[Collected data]
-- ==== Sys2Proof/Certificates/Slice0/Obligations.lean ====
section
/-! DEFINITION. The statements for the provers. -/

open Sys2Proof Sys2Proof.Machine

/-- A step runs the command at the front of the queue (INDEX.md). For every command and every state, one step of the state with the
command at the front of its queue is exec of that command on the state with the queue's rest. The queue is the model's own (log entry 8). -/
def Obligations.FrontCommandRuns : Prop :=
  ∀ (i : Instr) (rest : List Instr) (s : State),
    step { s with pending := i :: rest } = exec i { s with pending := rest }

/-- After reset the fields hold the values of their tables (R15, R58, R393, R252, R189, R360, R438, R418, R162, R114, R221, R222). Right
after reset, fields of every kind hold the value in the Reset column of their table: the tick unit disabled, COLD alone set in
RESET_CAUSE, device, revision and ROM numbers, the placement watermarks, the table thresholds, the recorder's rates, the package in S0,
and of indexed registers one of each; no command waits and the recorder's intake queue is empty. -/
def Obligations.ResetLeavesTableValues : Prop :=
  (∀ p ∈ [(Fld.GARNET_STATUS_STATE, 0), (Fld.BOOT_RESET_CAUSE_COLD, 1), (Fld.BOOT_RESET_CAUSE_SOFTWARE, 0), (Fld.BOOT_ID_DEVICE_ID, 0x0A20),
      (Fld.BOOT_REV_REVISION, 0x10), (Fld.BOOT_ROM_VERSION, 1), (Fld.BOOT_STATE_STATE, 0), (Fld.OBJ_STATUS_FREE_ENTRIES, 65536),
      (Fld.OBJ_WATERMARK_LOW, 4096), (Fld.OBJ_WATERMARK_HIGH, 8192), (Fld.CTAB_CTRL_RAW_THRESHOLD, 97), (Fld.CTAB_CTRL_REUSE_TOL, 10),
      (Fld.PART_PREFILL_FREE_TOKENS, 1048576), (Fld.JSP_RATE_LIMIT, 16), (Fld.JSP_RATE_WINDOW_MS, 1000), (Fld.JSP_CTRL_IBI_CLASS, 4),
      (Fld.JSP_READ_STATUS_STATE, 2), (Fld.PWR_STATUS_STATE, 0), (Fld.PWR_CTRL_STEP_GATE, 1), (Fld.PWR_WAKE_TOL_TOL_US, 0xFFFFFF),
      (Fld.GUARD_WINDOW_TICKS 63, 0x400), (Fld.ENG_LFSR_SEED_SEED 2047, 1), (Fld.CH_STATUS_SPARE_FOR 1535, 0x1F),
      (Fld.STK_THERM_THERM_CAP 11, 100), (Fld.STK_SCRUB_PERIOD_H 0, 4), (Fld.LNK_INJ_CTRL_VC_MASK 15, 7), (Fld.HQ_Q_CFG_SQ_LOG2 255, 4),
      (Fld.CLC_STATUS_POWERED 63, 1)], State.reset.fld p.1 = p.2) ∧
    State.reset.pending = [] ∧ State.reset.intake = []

▸ **Prompt**:
Using the entries above, return exactly the lines from the line with "open Sys2Proof Sys2Proof.Machine" to the line with "command at the front of its", counting both of those lines.

▸ **Problem solution**:
open Sys2Proof Sys2Proof.Machine

/-- A step runs the command at the front of the queue (INDEX.md). For every command and every state, one step of the state with the
command at the front of its queue is exec of that command on the state with the queue's rest. The queue is the model's own (log entry 8). -/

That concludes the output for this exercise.